Lawmakers have opportunity to combat public health impact of COVID-19 by enacting policies proven to reduce and prevent tobacco use, including a tobacco tax increase.
On April 13, state legislators heard from cancer and cardiovascular patients, survivors, and public health advocates during Maine’s virtual Tobacco Action Day. Even though the advocates could not travel to the capitol this year, they made their voices heard through virtual meetings, phone calls and social media.
The event, organized by the Association and American Cancer Society Cancer Action Network (ACS CAN), drew public health advocates from around the state to urge lawmakers to support lifesaving public health legislation. This year volunteers urged lawmakers to enact policies that will impact Big Tobacco’s deadly influence in the state.
With smoking contributing to over a quarter of cancers deaths in Maine, the deadly results of the tobacco industry’s targeting of youth and marginalized communities cannot be ignored, especially now: the Centers for Disease Control and Prevention (CDC) has named smoking a risk factor for developing severe illness from COVID-19.
“Tobacco companies continue to target our children, communities of color, communities with lower incomes, rural communities and members of the LGBTQ community with sweet, sleek, cheap, and deadly products, including e-cigarettes, cigars, chewing tobacco, and cigarettes,” said Allyson Perron, Director of Government Relations for AHA in Maine. “We join public health advocates across the state in supporting a comprehensive approach to tobacco control aimed at lowering tobacco use rates and protecting everyone from the deadly impact of tobacco products.”

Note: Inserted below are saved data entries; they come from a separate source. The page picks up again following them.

-- ==== Sys2Proof/Tests/Slice0.lean ====
section
/-! SUPPORT. The model's own tests: the smoke tests of WellFormed, decoding of words written out from 30_encoding.md,
one-step vectors of 95_test_vectors.md, and for each obligation with hypotheses a state that meets them. -/

namespace Sys2Proof.Tests

open Sys2Proof Sys2Proof.Machine

/-! ## Helpers -/

/-- Position, Immediate and Relative operands as R81 writes them: `[x]`, `#x`, `[rb+x]`. -/
def pos (x : Int) : Operand := { mode := .position, word := wrap64 x }
def imm (x : Int) : Operand := { mode := .immediate, word := wrap64 x }
def rel (x : Int) : Operand := { mode := .relative, word := wrap64 x }

/-- A state of a vector: the cells from address 0, a run transaction in progress. -/
def running (cells : List Int) : State :=
  { State.reset with mem := Memory.load 0 (cells.map wrap64), busy := true }

/-- The same between run transactions, with one thing asked for. -/
def asked (cells : List Int) (act : HostAction) : State :=
  { running cells with busy := false, requests := [act] }

/-- The state after a move, with a default that no test expects. -/
def after (o : Host.Outcome State Fault Refusal) : Option State :=
  match o with
  | .next t => some t
  | .fault _ => none
  | .refused _ => none

/-- The cell `a`, `ip` and the run state after a move. -/
def seen (o : Host.Outcome State Fault Refusal) (a : Nat) : Option (Int × Nat × RunState) :=
  (after o).map fun t => ((t.mem.read a).toInt, t.ip, t.runState)

/-- What the host was handed last, and whether the run transaction goes on. -/
def handed (o : Host.Outcome State Fault Refusal) : Option (Option HostReply × Bool) :=
  (after o).map fun t => (t.replies.getLast?, t.busy)

/-- `Holds` on a concrete state. -/
theorem holds_of_all {s : State} {a : Nat} {ws : List Word} (hd : a + ws.length ≤ s.cfg.memDepth)
    (hr : ∀ k : Fin ws.length, s.mem.read (a + k.val) = ws[k.val]) : s.Holds a ws :=
  ⟨hd, fun k h => hr ⟨k, h⟩⟩

/-! ## WellFormed: each check refuses an ill-formed term (R72) -/

theorem test_wellFormed_add : (Instr.add (pos 1) (pos 2) (imm 3)).wellFormed = false := by decide
theorem test_wellFormed_mul : (Instr.mul (pos 1) (pos 2) (imm 3)).wellFormed = false := by decide
theorem test_wellFormed_in : (Instr.inp (imm 3)).wellFormed = false := by decide
theorem test_wellFormed_lt : (Instr.lt (pos 1) (pos 2) (imm 3)).wellFormed = false := by decide
theorem test_wellFormed_eq : (Instr.eq (pos 1) (pos 2) (imm 3)).wellFormed = false := by decide
theorem test_wellFormed_read_operands :
    (Instr.add (imm 1) (imm 2) (rel 3)).wellFormed = true ∧ (Instr.out (imm 1)).wellFormed = true ∧
    (Instr.jnz (imm 1) (imm 2)).wellFormed = true ∧ (Instr.jz (imm 1) (imm 2)).wellFormed = true ∧
    (Instr.arb (imm 1)).wellFormed = true ∧ Instr.hlt.wellFormed = true := by decide

/-! ## Decode: words written out digit by digit from R66 and R83 -/

theorem test_decode_add : decode [22201, -2, -1, 2] = .ok (.add (rel (-2)) (rel (-1)) (rel 2), []) := by rfl
theorem test_decode_mul : decode [1002, 4, 3, 4, 33] = .ok (.mul (pos 4) (imm 3) (pos 4), [33]) := by rfl
theorem test_decode_in : decode [203, -3] = .ok (.inp (rel (-3)), []) := by rfl
theorem test_decode_out : decode [104, -5, 99] = .ok (.out (imm (-5)), [99]) := by rfl
theorem test_decode_jnz : decode [2105, 1, 0] = .ok (.jnz (imm 1) (rel 0), []) := by rfl
theorem test_decode_jz : decode [1006, 15, 14] = .ok (.jz (pos 15) (imm 14), []) := by rfl
theorem test_decode_lt : decode [21107, 3, 4, 5] = .ok (.lt (imm 3) (imm 4) (rel 5), []) := by rfl
theorem test_decode_eq : decode [108, 4, 5, 6] = .ok (.eq (imm 4) (pos 5) (pos 6), []) := by rfl
theorem test_decode_arb : decode [209, 2] = .ok (.arb (rel 2), []) := by rfl
theorem test_decode_hlt : decode [30099] = .ok (.hlt, []) := by rfl
theorem test_decode_short : decode [1, 0, 0] = .error (.missing 3) ∧ decode [] = .error (.missing 0) := by
  exact ⟨rfl, rfl⟩
theorem test_decode_faults :
    decodeHead 100 = .error (.unknownOpcode 0) ∧ decodeHead 398 = .error (.unknownOpcode 98) ∧
    decodeHead 13001 = .error (.invalidMode 2 3) ∧ decodeHead 9223372036854775807 = .error (.invalidMode 1 8) ∧
    decodeHead 103 = .error (.invalidWriteTarget 1) := by exact ⟨rfl, rfl, rfl, rfl, rfl⟩
/-- The record holds the digits of absent operands as well (R67, R71). -/
theorem test_decode_record : decodeHead 1104 = .ok ⟨.out, 1, 1, 0⟩ ∧ decodeHead 30099 = .ok ⟨.hlt, 0, 0, 3⟩ ∧
    decodeHead 3003 = .ok ⟨.inp, 0, 3, 0⟩ := by decide
theorem test_encode :
    encode (.add (rel (-2)) (imm 7) (pos 9)) = [1201, -2, 7, 9] ∧ encode .hlt = [99] := by decide

/-- The table's words: every row decodes and runs as the first instruction after reset. -/
theorem test_table_rows :
    decodeTableWord 8 1 = some (.add (pos 0) (pos 0) (pos 0)) ∧
    decodeTableWord 8 2 = some (.mul (pos 0) (pos 0) (pos 0)) ∧ decodeTableWord 8 3 = some (.inp (pos 0)) ∧
    decodeTableWord 8 4 = some (.out (pos 0)) ∧ decodeTableWord 8 5 = some (.jnz (pos 0) (pos 0)) ∧
    decodeTableWord 8 6 = some (.jz (pos 0) (pos 0)) ∧
    decodeTableWord 8 7 = some (.lt (pos 0) (pos 0) (pos 0)) ∧
    decodeTableWord 8 8 = some (.eq (pos 0) (pos 0) (pos 0)) ∧ decodeTableWord 8 9 = some (.arb (pos 0)) ∧
    decodeTableWord 8 99 = some .hlt ∧
    decodeTableWord 128 (1102 + 2 ^ 64 * 5) = some (.mul (imm 5) (imm 0) (pos 0)) := by decide
theorem test_withFetchWord_first_rows :
    seen (step (State.reset.withFetchWord 8 1)) 0 = some (2, 4, .running) ∧
    seen (step (State.reset.withFetchWord 8 2)) 0 = some (4, 4, .running) ∧
    handed (step (State.reset.withFetchWord 8 3)) = some (some (.outcome .needsInput), false) ∧
    handed (step (State.reset.withFetchWord 8 4)) = some (some (.outcome (.output 4)), false) ∧
    seen (step (State.reset.withFetchWord 8 5)) 0 = some (5, 5, .running) := by decide
theorem test_withFetchWord_last_rows :
    seen (step (State.reset.withFetchWord 8 6)) 0 = some (6, 3, .running) ∧
    seen (step (State.reset.withFetchWord 8 7)) 0 = some (0, 4, .running) ∧
    seen (step (State.reset.withFetchWord 8 8)) 0 = some (1, 4, .running) ∧
    (after (step (State.reset.withFetchWord 8 9))).map State.rb = some 9 ∧
    seen (step (State.reset.withFetchWord 8 99)) 0 = some (99, 0, .halted) := by decide

/-! ## One step of each instruction, from 95_test_vectors.md sections 3.1 to 3.8 -/

theorem test_add_relative : seen (step { running [21001, 5, 40, 2, 99, 30] with rb := 7 }) 9 =
    some (70, 4, .running) := by decide
theorem test_add_wraps : seen (step (running [1101, wordMax, 1, 5, 99, 0])) 5 = some (wordMin, 4, .running) := by
  decide
theorem test_mul_wraps : seen (step (running [1102, wordMin, -1, 5, 99, 0])) 5 = some (wordMin, 4, .running) := by
  decide
theorem test_mul_product : seen (step (running [1102, 34915192, 34915192, 7, 4, 7, 99, 0])) 7 =
    some (1219070632396864, 4, .running) := by decide
theorem test_in_takes_head : (after (step { running [3, 3, 99, 0] with inq := [7, 8] })).map
    (fun t => (t.mem.read 3, t.inq, t.ip)) = some (7, [8], 2) := by decide
theorem test_in_empty : handed (step (running [3, 3, 99, 0])) = some (some (.outcome .needsInput), false) := by
  decide
theorem test_out_own_word : handed (step (running [4, 0, 99])) = some (some (.outcome (.output 4)), false) := by
  decide
theorem test_out_address_overflow : seen (step { running [4, 2] with cfg.memDepth := 2 }) 0 =
    some (4, 0, .faulted (.addressOverflow 2)) := by decide
theorem test_jnz_relative : seen (step { running [2105, 1, 0, 99, 0, 0, 0, 42] with rb := 7 }) 0 =
    some (2105, 42, .running) := by decide
theorem test_jnz_resolves_both : seen (step (running [5, 3, -1, 0])) 0 =
    some (5, 0, .faulted (.negativeAddress (-1))) := by decide
theorem test_jz_taken : seen (step (running [6, 4, 5, 99, 0, 9])) 0 = some (6, 9, .running) := by decide
theorem test_jz_negative_target : seen (step (running [1106, 0, -1, 99])) 0 =
    some (1106, 0, .faulted (.negativeAddress (-1))) := by decide
theorem test_lt_signed : seen (step (running [1107, -1, 0, 5, 99, 9])) 5 = some (1, 4, .running) := by decide
theorem test_lt_equal : seen (step (running [1107, 4, 4, 5, 99, 9])) 5 = some (0, 4, .running) := by decide
theorem test_eq_equal : seen (step (running [1108, 4, 4, 5, 99, 9])) 5 = some (1, 4, .running) := by decide
theorem test_eq_unequal : seen (step (running [1108, 4, -4, 5, 99, 9])) 5 = some (0, 4, .running) := by decide
theorem test_arb_relative : (after (step { running [209, 2, 99, 0, 17] with rb := 2 })).map
    (fun t => (t.rb, t.ip)) = some (19, 2) := by decide
theorem test_arb_wraps : (after (step { running [109, 1, 99] with rb := wrap64 wordMax })).map
    (fun t => t.rb.toInt) = some wordMin := by decide
theorem test_hlt_last_cell : seen (step { running [0, 0, 0, 99] with cfg.memDepth := 4, ip := 3 }) 3 =
    some (99, 3, .halted) := by decide

/-! ## Fault priority and the exact sum (sections 3.1 and 3.9) -/

theorem test_exact_sum :
    seen (step { running [204, wordMin, 99] with rb := wrap64 wordMin }) 0 =
      some (204, 0, .faulted (.negativeAddress (-18446744073709551616))) ∧
    seen (step { running [204, wordMax, 99] with rb := wrap64 wordMax }) 0 =
      some (204, 0, .faulted (.addressOverflow 18446744073709551614)) := by decide
theorem test_priority_write_target : seen (step { running [10001, 0, 0] with cfg.memDepth := 3 }) 0 =
    some (10001, 0, .faulted (.invalidWriteTarget 3)) := by decide
theorem test_priority_operand_word : seen (step { running [0, 0, 1, -1] with cfg.memDepth := 4, ip := 2 }) 0 =
    some (0, 2, .faulted (.addressOverflow 4)) := by decide

/-! ## Memory keeps its canonical form on a write of 0 (R24, log 1) -/

theorem test_memory_zero_removes : Memory.write [(3, 5), (7, 6)] 3 0 = [(7, 6)] ∧
    Memory.write [(3, 5), (7, 6)] 5 1 = [(3, 5), (5, 1), (7, 6)] := by decide

/-! ## Host actions and ports (section 3.10) -/

theorem test_reset_too_long : handed (step { asked [] (.reset [1, 0, 0, 0, 99]) with cfg.memDepth := 4 }) =
    some (some (.refused .loadOverflow), false) := by decide
theorem test_run_empty_program : seen (step (running [])) 0 = some (0, 0, .faulted (.unknownOpcode 0)) := by decide
theorem test_push_full : (after (step { asked [3, 0, 99] (.push 2) with cfg.inqDepth := some 1, inq := [1] })).map
    (fun t => (t.inq, t.replies)) = some ([1], [.refused .queueFull]) := by decide
theorem test_ports : (RunOutcome.fault (.negativeAddress (-18446744073709551616))).stInfo.toInt =
    -18446744073709551616 ∧ (RunOutcome.fault (.invalidMode 3 9)).stInfo.toInt = 39 := by decide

Specifically, volunteers asked lawmakers to support a $2 increase in Maine’s tobacco tax, fund tobacco prevention and cessation programs at the CDC recommended level of at $15.9 million, and end the sale of all flavored tobacco products, including menthol cigarettes. Advocates noted that a $2 increase in the cigarette excise tax would lead to a nearly 20% reduction in youth smoking in Maine.
“We owe it to our ourselves to tackle tobacco use in Maine and kick Big Tobacco to the curb in all our communities,” said Hilary Schneider, Government Relations Director for ACS CAN in Maine. “We can do this through proven evidence-based public policies that help people quit or never use this deadly product in the first place.”
“Increasing the tax on cigarettes, funding tobacco prevention and treatment programs at the CDC recommended level and ending the sale of all flavored tobacco products in Maine will help save lives. We must combat the millions of dollars Big Tobacco spends in our state on targeting our kids, rural communities, communities of color, and the LGBTQ community with their deadly products – in doing so, we will ensure a healthier future for all Mainers,” continued Schneider.